RECORDS TO USE:
-- ==== Sys2Proof/Laws/Gates.lean ====
section
/-! SUPPORT. The gates of the rollout unit (R161 to R163): what an evaluation does, said once in the words of the rule,
and what keeps a gate standing or evaluates it anew. -/

namespace Sys2Proof.Machine

/-! ### The conditions -/

theorem isCell_iff (a : Aspect) : a.isCell = true ↔ a.closes := by
  cases a <;> simp [Aspect.isCell, Aspect.closes]

theorem serviceable_iff (st : NodeState) (x : SignRec) : x.serviceable st = true ↔
    st = .online ∧ (x.health = some .ok ∨ x.health = some .degraded) ∧ x.confirmFailed = false := by
  simp [SignRec.serviceable, and_assoc]

theorem laneServiceable_iff (s : State) (m p : Nat) : s.laneServiceable m p = true ↔ s.laneTested m p := by
  unfold State.laneServiceable State.laneTested
  cases s.nodes.look m with
  | none => simp
  | some n =>
    simp only [Option.some.injEq]
    cases h : entryAt (s.kinds m) n.signs p with
    | none => simp [h]
    | some x => simp [h, serviceable_iff]

theorem confirmedLane_iff (s : State) (m p : Nat) (a : Aspect) : s.confirmedLane m p = some a ↔ s.laneConfirms m p a := by
  unfold State.confirmedLane State.laneConfirms
  cases s.rollout.look m with
  | none => simp
  | some r => simp [Option.join_eq_some_iff]

theorem entryIsCell_confirmed (s : State) (m p : Nat) :
    entryIsCell (s.confirmedLane m p) = true ↔ ∃ b, s.laneConfirms m p b ∧ b.closes := by
  simp only [← confirmedLane_iff, ← isCell_iff]
  cases s.confirmedLane m p <;> simp [entryIsCell]

theorem entryIsCell_join (x : Option (Option Aspect)) :
    entryIsCell x.join = true ↔ ∃ b, x = some (some b) ∧ b.closes := by
  simp only [← isCell_iff]
  rcases x with _ | _ | a <;> simp [entryIsCell]

theorem gateAdding_iff (s : State) (g p : Nat) (a : Aspect) (c : Option (Option Aspect)) :
    s.gateAdding g (some a) c.join p = true ↔ a = .closed ∧ c ≠ some (some .closed) ∧ g - 1 ∈ s.geo.contin ∧
      s.laneTested (g - 1) p ∧ ¬∃ b, s.laneConfirms (g - 1) p b ∧ b.closes := by
  have h : c.join = some .closed ↔ c = some (some .closed) := by rcases c with _ | _ | c <;> simp
  simp only [State.gateAdding, Bool.and_eq_true, beq_iff_eq, bne_iff_ne, ne_eq, Bool.not_eq_true',
    State.continuous, List.contains_iff_mem, laneServiceable_iff, Option.some.injEq, h, and_assoc,
    ← entryIsCell_confirmed, Bool.not_eq_true]

theorem gateRemoving_iff (s : State) (g p : Nat) (a : Aspect) (c : Option (Option Aspect)) :
    s.gateRemoving g (some a) c.join p = true ↔ ¬a.closes ∧ (∃ b, c = some (some b) ∧ b.closes) ∧ g ∈ s.geo.contin ∧
      s.laneTested (g + 1) p ∧ s.laneConfirms (g + 1) p .closed := by
  have h : entryIsCell (some a) = a.isCell := rfl
  simp only [State.gateRemoving, h, Bool.and_eq_true, beq_iff_eq, Bool.not_eq_true', State.continuous,
    List.contains_iff_mem, laneServiceable_iff, entryIsCell_join, confirmedLane_iff, ← isCell_iff, Bool.not_eq_true,
    and_assoc]

/-- R161: the model's condition is the rule's. -/
theorem gateHolds_iff (s : State) (g : Nat) (as : List Aspect) (cs : List (Option Aspect)) :
    s.gateHolds g as cs = true ↔ s.gateAsks g as cs := by
  unfold State.gateHolds State.gateAsks
  simp only [List.any_eq_true, List.mem_range]
  constructor
  · rintro ⟨p, hp, h⟩
    split at h
    · cases h
    · rename_i a ha
      rw [Bool.or_eq_true, gateAdding_iff, gateRemoving_iff] at h
      exact ⟨p, a, hp, ha, h⟩
  · rintro ⟨p, a, hp, ha, h⟩
    refine ⟨p, hp, ?_⟩
    rw [ha]
    simp only
    rw [Bool.or_eq_true, gateAdding_iff, gateRemoving_iff]
    exact h

/-! ### An evaluation -/

/-- What an evaluation of the gate of g does: the gate as R161 says, a timer from its first hold (R163), nothing else. -/
theorem evalGate_spec {s : State} {g : Nat} {r : RolloutRec} {q : Pending} (hr : s.rollout.look g = some r)
    (hq : r.pending = some q) :
    ∃ r', (s.evalGate g).rollout.look g = some r' ∧
      (r'.gateHeld = true ↔ r.gateExpired = false ∧ s.gateAsks g q.body.contents r.commanded) ∧
      r'.gateTimer = (if r'.gateHeld = true ∧ r.gateTimer = none then some 0 else r.gateTimer) ∧
      { r' with gateHeld := r.gateHeld, gateTimer := r.gateTimer } = r ∧
      (∀ k, k ≠ g → (s.evalGate g).rollout.look k = s.rollout.look k) ∧
      { s.evalGate g with rollout := s.rollout } = s := by
  simp only [State.evalGate, hr, hq]
  generalize hh : (!r.gateExpired && s.gateHolds g q.body.contents r.commanded) = h
  refine ⟨{ r with gateHeld := h, gateTimer := if h && r.gateTimer.isNone then some 0 else r.gateTimer },
    by simp [hr], ?_, ?_, rfl, fun k hk => by simp [hk], rfl⟩
  · simp [← hh, gateHolds_iff]
  · simp only [Bool.and_eq_true, Option.isNone_iff_eq_none]

/-- R50: an entry is eligible unless it is a SHOW whose gate is HELD, or its node is SUSPECT and it has no retry mark. -/
theorem eligible_iff (s : State) (e : Entry) : s.eligible e = true ↔
    ¬(e.job = .display ∧ ∃ r, s.rollout.look e.gantry = some r ∧ r.gateHeld = true) ∧
      ¬(e.retry = false ∧ ∃ n, s.nodes.look e.gantry = some n ∧ n.state = .suspect) := by
  have h : s.nodeState e.gantry = some .suspect ↔ ∃ n, s.nodes.look e.gantry = some n ∧ n.state = .suspect := by
    simp [State.nodeState]
  simp only [State.eligible, Bool.and_eq_true, Bool.or_eq_true, bne_iff_ne, ne_eq, h, Bool.not_eq_true']
  refine and_congr ?_ ?_
  · cases e.job <;> simp only [reduceCtorEq, false_and, not_false_eq_true, true_and]
    cases s.rollout.look e.gantry <;> simp
  · cases e.retry <;> simp

/-! ### What a gate reads -/

/-- The confirmed record of a gantry's rollout record, if it has one. -/
def State.seen (s : State) (m : Nat) : Option (List (Option Aspect)) := (s.rollout.look m).map (·.confirmed)

/-- What R161 reads of the rollout record whose gate is evaluated, and the gate itself. -/
def RolloutRec.gateKey (r : RolloutRec) : Option Pending × Bool × Option Nat × Bool × List (Option Aspect) :=
  (r.pending, r.gateHeld, r.gateTimer, r.gateExpired, r.commanded)

/-- The same of a gantry. -/
def State.gateKey (s : State) (k : Nat) : Option (Option Pending × Bool × Option Nat × Bool × List (Option Aspect)) :=
  (s.rollout.look k).map RolloutRec.gateKey

theorem kinds_congr {s t : State} (h : t.geo = s.geo) (m : Nat) : t.kinds m = s.kinds m := by
  simp [State.kinds, h]

theorem tested_congr {s t : State} {m : Nat} (hk : t.kinds m = s.kinds m) (hn : t.nodes.look m = s.nodes.look m) (p : Nat) :
    t.laneTested m p ↔ s.laneTested m p := by
  simp only [State.laneTested, hk, hn]

theorem confirms_congr {s t : State} {m : Nat} (hk : t.kinds m = s.kinds m) (hs : t.seen m = s.seen m) (p : Nat)
    (a : Aspect) : t.laneConfirms m p a ↔ s.laneConfirms m p a := by
  have e : ∀ u : State, u.laneConfirms m p a ↔ ∃ c, u.seen m = some c ∧ entryAt (u.kinds m) c p = some (some a) := by
    intro u
    unfold State.laneConfirms State.seen
    cases u.rollout.look m <;> simp
  rw [e, e, hk, hs]

/-- The gate of k stands where it and what it reads is as before. -/
theorem gateStands_congr {s t : State} {k : Nat} (hv : t.geo.contin = s.geo.contin) (hk : ∀ m, t.kinds m = s.kinds m)
    (hr : t.gateKey k = s.gateKey k)
    (ht : ∀ m, (m = k - 1 ∨ m = k + 1) → ∀ p, (t.laneTested m p ↔ s.laneTested m p))
    (hc : ∀ m, (m = k - 1 ∨ m = k + 1) → t.seen m = s.seen m) : t.gateStands k ↔ s.gateStands k := by
  have e : ∀ u : State, u.gateStands k ↔ ∀ q h w x c, u.gateKey k = some (some q, h, w, x, c) →
      (h = true ↔ x = false ∧ u.gateAsks k q.body.contents c) ∧ (h = true → w ≠ none) := by
    intro u
    unfold State.gateStands State.gateKey
    cases hu : u.rollout.look k with
    | none => simp
    | some r =>
      simp only [Option.some.injEq, Option.map_some, RolloutRec.gateKey, Prod.mk.injEq]
      constructor
      · rintro h q _ _ _ _ ⟨h1, rfl, rfl, rfl, rfl⟩
        exact h r q rfl h1
      · rintro h r' q rfl h1
        exact h q _ _ _ _ ⟨h1, rfl, rfl, rfl, rfl⟩
  have a : ∀ as cs, t.gateAsks k as cs ↔ s.gateAsks k as cs := by
    intro as cs
    unfold State.gateAsks
    simp only [hv, hk, ht (k - 1) (.inl rfl), ht (k + 1) (.inr rfl),
      confirms_congr (hk (k - 1)) (hc (k - 1) (.inl rfl)), confirms_congr (hk (k + 1)) (hc (k + 1) (.inr rfl))]
  rw [e, e, hr]
  simp only [a]

/-- An act that leaves all that gates read alone. -/
structure Calm (s t : State) : Prop where
  contin : t.geo.contin = s.geo.contin
  kinds : ∀ m, t.kinds m = s.kinds m
  nodes : ∀ m, t.nodes.look m = s.nodes.look m
  seen : ∀ m, t.seen m = s.seen m

theorem Calm.refl (s : State) : Calm s s := ⟨rfl, fun _ => rfl, fun _ => rfl, fun _ => rfl⟩

theorem Calm.trans {s t u : State} (h : Calm s t) (k : Calm t u) : Calm s u :=
  ⟨k.contin.trans h.contin, fun m => (k.kinds m).trans (h.kinds m), fun m => (k.nodes m).trans (h.nodes m),
    fun m => (k.seen m).trans (h.seen m)⟩

theorem Calm.ite {s t u : State} {p : Prop} [Decidable p] (h : Calm s t) (k : Calm s u) : Calm s (if p then t else u) := by
  split <;> assumption

theorem Calm.of_eq {s t : State} (h1 : t.geo = s.geo) (h2 : t.nodes = s.nodes) (h3 : t.rollout = s.rollout) : Calm s t :=
  ⟨by rw [h1], kinds_congr h1, fun m => by rw [h2], fun m => by rw [State.seen, h3]; rfl⟩

/-- A gate whose record is as before stands after such an act exactly if it stood. -/
theorem Calm.stands {s t : State} (h : Calm s t) {k : Nat} (hk : t.gateKey k = s.gateKey k) :
    t.gateStands k ↔ s.gateStands k :=
  gateStands_congr h.contin h.kinds hk (fun m _ => tested_congr (h.kinds m) (h.nodes m)) fun m _ => h.seen m

theorem calm_onRollout (g : Nat) (f : RolloutRec → RolloutRec) (s : State) (hf : ∀ r, (f r).confirmed = r.confirmed) :
    Calm s (s.onRollout g f) := by
  refine ⟨rfl, fun _ => rfl, fun _ => rfl, fun m => ?_⟩
  by_cases e : m = g
  · subst e; simp [State.seen, Function.comp_def, hf]
  · simp [State.seen, e]

theorem key_onRollout (g k : Nat) (f : RolloutRec → RolloutRec) (s : State) (h : k ≠ g ∨ ∀ r, (f r).gateKey = r.gateKey) :
    (s.onRollout g f).gateKey k = s.gateKey k := by
  by_cases e : k = g
  · subst e
    rcases h with h | h
    · exact absurd rfl h
    · simp [State.gateKey, Function.comp_def, h]
  · simp [State.gateKey, e]

theorem key_of_eq {s t : State} (h : t.rollout = s.rollout) (k : Nat) : t.gateKey k = s.gateKey k := by
  simp [State.gateKey, h]

/-- An act on the record of g that leaves what gates read. -/
theorem stands_onRollout (g : Nat) {k : Nat} (f : RolloutRec → RolloutRec) (s : State)
    (h1 : ∀ r, (f r).confirmed = r.confirmed) (h2 : ∀ r, (f r).gateKey = r.gateKey) (h : s.gateStands k) :
    (s.onRollout g f).gateStands k :=
  ((calm_onRollout g f s h1).stands (key_onRollout g k f s (.inr h2))).2 h

/-! ### Evaluations -/

theorem calm_evalGate (g : Nat) (s : State) : Calm s (s.evalGate g) := by
  unfold State.evalGate
  split
  · exact .refl s
  · split
    · exact .refl s
    · exact calm_onRollout _ _ _ fun _ => rfl

theorem key_evalGate {g k : Nat} (s : State) (h : k ≠ g) : (s.evalGate g).gateKey k = s.gateKey k := by
  unfold State.evalGate
  split
  · rfl
  · split
    · rfl
    · exact key_onRollout _ _ _ _ (.inl h)

/-- R161: right after its evaluation a gate stands. -/
theorem evalGate_stands (s : State) (g : Nat) : (s.evalGate g).gateStands g := by
  intro r' q hr' hq
  have hc := calm_evalGate g s
  cases hr : s.rollout.look g with
  | none => rw [show s.evalGate g = s by simp [State.evalGate, hr], hr] at hr'; cases hr'
  | some r =>
    cases hp : r.pending with
    | none =>
      rw [show s.evalGate g = s by simp [State.evalGate, hr, hp], hr] at hr'
      cases hr'
      rw [hp] at hq; cases hq
    | some q' =>
      obtain ⟨x, h1, h2, h3, h4, -, -⟩ := evalGate_spec hr hp
      rw [h1] at hr'
      cases hr'
      have hr0 : r = { r' with gateHeld := r.gateHeld, gateTimer := r.gateTimer } := h4.symm
      have e1 : r.pending = r'.pending := by rw [hr0]
      have e2 : r.gateExpired = r'.gateExpired := by rw [hr0]
      have e3 : r.commanded = r'.commanded := by rw [hr0]
      rw [e1, hq] at hp
      cases hp
      have a : (s.evalGate g).gateAsks g q.body.contents r'.commanded ↔ s.gateAsks g q.body.contents r'.commanded := by
        unfold State.gateAsks
        simp only [hc.contin, hc.kinds, tested_congr (hc.kinds _) (hc.nodes _), confirms_congr (hc.kinds _) (hc.seen _)]
      refine ⟨by rw [a, ← e2, ← e3]; exact h2, fun hh => ?_⟩
      rw [h3]
      split
      · simp
      · rename_i hn
        exact fun e => hn ⟨hh, e⟩
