-- ==== Sys2Proof/Tests/Slice0.lean ====
section
/-! SUPPORT. Tests: the smoke test of `Instr.wf`, the spec's worked examples, small steps of the rows, and one
witness theorem for each statement with hypotheses (its name is `witness_` and the statement's name). Expected values
are worked out by hand from the rules the comments name. -/

namespace Sys2Proof.Tests

open Sys2Proof Sys2Proof.Machine

/- One theorem at a time: each `decide +kernel` waits for every theorem before it, and a waiting theorem holds a thread. -/
set_option Elab.async false

/-! ### Small states -/

/-- Gantry 1: chainage 1,000 m, line A, address 1, lanes 1 and 2, no panel. -/
def g1 : GantryRec := ⟨1000, .a, 1, 0b000110#6, false, 0, .inService⟩

/-- Gantry 2: chainage 2,000 m, line A, address 2, the same lanes and the shoulder, section 1. -/
def g2 : GantryRec := ⟨2000, .a, 2, 0b000111#6, false, 1, .inService⟩

/-- A station at 1,500 m hosted by gantry 1, lane 1, D 400 cm, w 200 cm. -/
def st1 : StationRec := ⟨1500, 1, 0b000010#6, 400, 200⟩

/-- SETUP with two gantries and a station. -/
def setup0 : State :=
  { State.reset with geo := { State.reset.geo with gantries := [(1, g1), (2, g2)], stations := [(1, st1)] } }

/-- RUN, both nodes DESCRIBING. -/
def run0 : State := setup0.startRun

/-- RUN with the engines' work done: no pass runs, nothing is queued, both nodes ONLINE. -/
def run1 : State :=
  { run0 with
    lineA := { run0.lineA with queues := ⟨[], [], [], [], [], []⟩, polls := [(1, ⟨0, 0⟩), (2, ⟨0, 0⟩)] }
    nodes := run0.nodes.mapValues fun n => { n with state := .online, step := none }
    plan := { run0.plan with running := none }
    link := { run0.link with notices := [] } }

/-- The frame of a request. -/
def ask (ty : Byte) (p : List Byte) : Frame := ⟨ty, 7#8, p⟩

/-- The state with one request waiting. -/
def asked (s : State) (ty : Byte) (p : List Byte) : State :=
  { s with link := { s.link with rxQueue := [ask ty p], replySlot := none } }

/-- The state that an outcome goes on with; the state after power-on for any other outcome. -/
def after (o : Host.Outcome State Fault Refusal) : State :=
  match o with
  | .next t => t
  | _ => State.reset

/-- The result code and the detail of the reply in the slot after a row. -/
def replyOf (o : Host.Outcome State Fault Refusal) : Option (Result × Detail) :=
  (after o).link.replySlot.map fun r => (r.result, r.detail)

/-- A telegram to gantry 1 in flight on line A. -/
def flying (s : State) (j : Job) (retry : Bool) : State :=
  { s with lineA := { s.lineA with
      engine := .sending
      flight := some ⟨1, j, retry, if j = .display then some ⟨[.blank, .blank], .ordinary, .normal⟩ else none,
        telegram 1#8 j.code (j.payload [.blank, .blank]), false⟩ } }

/-- The record of gantry 1's node, changed. -/
def withNode (s : State) (f : NodeRec → NodeRec) : State := { s with nodes := s.nodes.adjust 1 f }

/-- So many ACKs. -/
def acks (n : Nat) : List Slot := List.replicate n ⟨false, true⟩

/-- A NACK, and silence. -/
def nack : Slot := ⟨true, false⟩

/-- The characters of a reply, error-free, 100 microseconds apart (odd parity, R40). -/
def chars (bs : List Byte) : List LineChar := bs.map fun b => ⟨b, !oddOnes b, true, 100⟩

/-- A transcript: the request of n bytes ACKed, then the reply with this function and payload. -/
def answering (n : Nat) (f : Byte) (p : List Byte) : Transcript :=
  ⟨acks n, chars (telegram 1#8 (f ||| 0x80#8) p), 0⟩

/-- The flight of `flying`. -/
def flight (j : Job) (retry : Bool) : Flight :=
  ⟨1, j, retry, if j = .display then some ⟨[.blank, .blank], .ordinary, .normal⟩ else none,
    telegram 1#8 j.code (j.payload [.blank, .blank]), false⟩

/-! ### Well-formed commands -/

theorem test_wf_refuses_gantry_0 : Instr.wf (.tracePollDue 0) = false := by decide
theorem test_wf_refuses_gantry_33 : Instr.wf (.gateExpired 33) = false := by decide
theorem test_wf_refuses_handle_16 : Instr.wf (.incidentExpiry 16) = false := by decide
theorem test_wf_takes_bounds : Instr.wf (.confirmDue 32) = true ∧ Instr.wf (.incidentExpiry 15) = true := by decide
theorem test_no_word_spells_a_command : decodeTableWord 16 0xFFFF = none := by decide

/-! ### Check codes (R175: "123456789" gives 0x29B1; R176: it gives 0xF4) -/

/-- The nine characters. -/
def digits : List Byte := [0x31#8, 0x32#8, 0x33#8, 0x34#8, 0x35#8, 0x36#8, 0x37#8, 0x38#8, 0x39#8]

theorem test_crc16_digits : crc16 digits = 0x29B1#16 := by decide +kernel
theorem test_crc8_digits : crc8 digits = 0xF4#8 := by decide +kernel

/-! ### The worked passage of section 5.9 -/

/-- Lane 2 of S4: D 450 cm, loop length 200 cm. -/
def s4 : StationRec := ⟨0, 1, 0b001110#6, 450, 200⟩

/-- The lane record before the first reply, its accumulators empty. -/
def lane2 : LaneRec := { freshLane 2 with excluded := false }

/-- An EDGE record of lane 2. -/
def edge (b high : Bool) (t : Tick) : EdgeRec := ⟨2, b, false, high, t⟩

/-- The lane record after these records. -/
def crossing (es : List EdgeRec) : LaneRec :=
  es.foldl (fun l e => (takeRecord Params.defaults.measure s4 false l e).1) lane2

theorem test_worked_passage :
    (crossing [edge false true 65480#16, edge true true 79#16, edge false false 139#16, edge true false 274#16]).acc =
      { Acc.zero with count := 1, sumV := 120, occupied := 195, class1 := 1 } := by decide +kernel

theorem test_worked_passage_waits :
    (crossing [edge false true 65480#16, edge true true 79#16]).machine = .fwdWait 65480#16 79#16 := by decide +kernel

theorem test_worked_variant_plausible :
    (crossing [edge false true 65480#16, edge true true 20#16, edge false false 139#16]).acc.sumV = 213 := by
  decide +kernel

theorem test_worked_variant_rejected :
    (crossing [edge false true 65480#16, edge true true 4#16, edge false false 139#16]).acc =
      { Acc.zero with rejected := 1 } := by decide +kernel

/-! ### The worked interval case of section 6.10 -/

/-- S7 before the first close. -/
def s7 : StationState := ⟨1520, 22400, .l1, 0, false, 0, true, 0, none, none, []⟩

/-- S7 after the first close: L 3, N 84, SV 6,624. -/
def s7a : StationState := validClose Params.defaults ⟨3, 84, 6624, 15180⟩ s7

theorem test_worked_first_close :
    (s7a.v, s7a.f, s7a.s, s7a.q, s7a.level, s7a.levelCount) = (some 79, some 1680, 1456, 23520, .l1, 0) := by
  decide +kernel

/-- S7 after the second close: N 95, SV 6,460. -/
def s7b : StationState := validClose Params.defaults ⟨3, 95, 6460, 15180⟩ s7a

theorem test_worked_second_close :
    (s7b.v, s7b.f, s7b.s, s7b.q, s7b.level, s7b.queueOn) = (some 68, some 1900, 1364, 25240, .l2, false) := by
  decide +kernel

theorem test_worked_invalid_closes :
    ((invalidClose (invalidClose (invalidClose s7b))).level, (invalidClose (invalidClose s7b)).level,
      (invalidClose s7b).s) = (.clear, .l2, 1364) := by decide +kernel

/-! ### Aspect codes (section 11.3) -/

theorem test_aspect_codes :
    aspectOfCode 0x48#8 = some (.speed 80) ∧ aspectOfCode 0x03#8 = some (.divert .off) ∧
      aspectOfCode 0x81#8 = some (.legend 1) ∧ aspectOfCode 0x41#8 = none ∧ aspectOfCode 0x80#8 = none := by decide

/-! ### Small steps -/

/-- R12, R13: two gantries and a station pass the checks; both nodes go to DESCRIBING. -/
theorem test_start_describes :
    replyOf (exec .start (asked setup0 0x05#8 [])) = some (.ok, .none) ∧
      (after (exec .start (asked setup0 0x05#8 []))).nodes.map (fun x => (x.1, x.2.state)) =
        [(1, .describing), (2, .describing)] := by decide +kernel

/-- R12: with no gantry defined check 1 fails for the corridor. -/
theorem test_start_without_gantry :
    replyOf (exec .start (asked State.reset 0x05#8 [])) = some (.badConfig, .badConfig .corridor 0 .noGantry) := by
  decide +kernel

/-- R46, R80: a TRACE reply with an A rise of lane 1 at tick 0x1234 reaches the lane's machine. -/
theorem test_trace_reaches_lane :
    ((after (exec (.traceReply .a (answering 4 3#8 [0#8, 0x21#8, 0x12#8, 0x34#8])) (flying run1 .trace false))).measure.stations.look 1
      |>.bind (fun e => (e.lanes.look 1).map (·.machine))) = some (.aLead 0x1234#16 none) := by decide +kernel

/-- R110, R111: with threshold 2 the second reverse passage within the window raises an incident. -/
theorem test_second_reverse_passage_confirms :
    ((run1.reversePassage 1 1).reversePassage 1 1).incidents.map (fun x => (x.1, x.2.kind, x.2.anchor)) =
      [(0, .wrongWay, some 1)] := by decide +kernel

/-! ### Witnesses: a concrete case for the hypotheses of each statement -/

theorem witness_StepRunsFrontCommand :
    ({ State.reset with pending := [.frameSent] } : State).pending = .frameSent :: [] := by decide +kernel

theorem witness_EmptyQueuePassesOneMillisecond :
    run1.pending = [] ∧ run1.resetHigh = true ∧ run1.measure.timer = some 0 ∧
      (after (step run1)).measure.timer = some 1 ∧ (after (step run1)).clock = 1#32 := by decide +kernel

theorem witness_EveryCommandKeepsTheQueue :
    after (exec .frameSent { State.reset with pending := [.stop] }) = { State.reset with pending := [.stop] } := by decide +kernel

theorem witness_StepKeepsStoredForm :
    run1.Wf ∧ after (step run1) = run1.tick := by
  refine ⟨⟨by decide +kernel, by decide +kernel, ⟨by decide +kernel, by decide +kernel⟩, by decide +kernel,
    ⟨by decide +kernel, by decide +kernel⟩, ?_, .inr ⟨.inl (by decide +kernel), by decide +kernel⟩,
    .inr ⟨.inl (by decide +kernel), by decide +kernel⟩, by unfold State.tablesFit; decide +kernel⟩, by decide +kernel⟩
  intro id h
  cases id <;> exact absurd h (by decide +kernel)

theorem witness_StepKeepsSetupEmpty :
    setup0.SetupStill ∧ setup0.geo.mode = .setup ∧ after (step setup0) = setup0.tick := by
  refine ⟨fun _ => ⟨rfl, rfl, rfl, rfl, rfl, rfl, rfl, rfl, ⟨rfl, rfl, rfl, rfl, ?_⟩, ⟨rfl, rfl, rfl, rfl, ?_⟩⟩, by decide +kernel,
    by decide +kernel⟩ <;>
  · intro f h
    exact absurd h (by simp [setup0, State.reset, LineCtl.idle])

/-- RUN with a FAULT record in the PLAN bank. -/
def faulty : State := { run1 with banks := { run1.banks with plan := ⟨some ⟨.fault, .unserved, some 1, none, 0⟩, false⟩ } }

theorem witness_FaultRecordStaysUntilRead :
    isReset .stop = false ∧ Instr.stop ≠ .readFaults ∧ (faulty.banks.look .plan).held ≠ none ∧
      ((faulty.banks.look .plan).held.map (·.severity)) = some .fault ∧
      replyOf (exec .stop (asked faulty 0x06#8 [])) = some (.ok, .none) ∧
      ((after (exec .stop (asked faulty 0x06#8 []))).banks.look .plan).held ≠ none := by decide +kernel

theorem witness_FaultOutputFollowsBanks :
    faulty.faultOutput = true ∧ (after (exec (.powerOn true false) faulty)).faultOutput = false ∧
      (asked faulty 0x16#8 [4#8]).takes 0x16#8 (ask 0x16#8 [4#8]) [] ∧ bankOfCode 4#8 = some .plan ∧
      (faulty.banks.look .link).held = none ∧ (faulty.banks.look .lineA).held = none ∧
      (faulty.banks.look .lineB).held = none ∧ (faulty.banks.look .measure).held = none ∧
      (after (exec .readFaults (asked faulty 0x16#8 [4#8]))).faultOutput = false ∧
      (after (exec (.resetN true false false) { faulty with resetHigh := false })).faultOutput = false ∧
      (after (exec .stop (asked faulty 0x06#8 []))).faultOutput = true := by decide +kernel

WHAT YOU WILL DO:
Look for the word "StationState" in every line of the listing and copy the lines that have it.

RESPONSE AREA:
def s7 : StationState := ⟨1520, 22400, .l1, 0, false, 0, true, 0, none, none, []⟩
def s7a : StationState := validClose Params.defaults ⟨3, 84, 6624, 15180⟩ s7
def s7b : StationState := validClose Params.defaults ⟨3, 95, 6460, 15180⟩ s7a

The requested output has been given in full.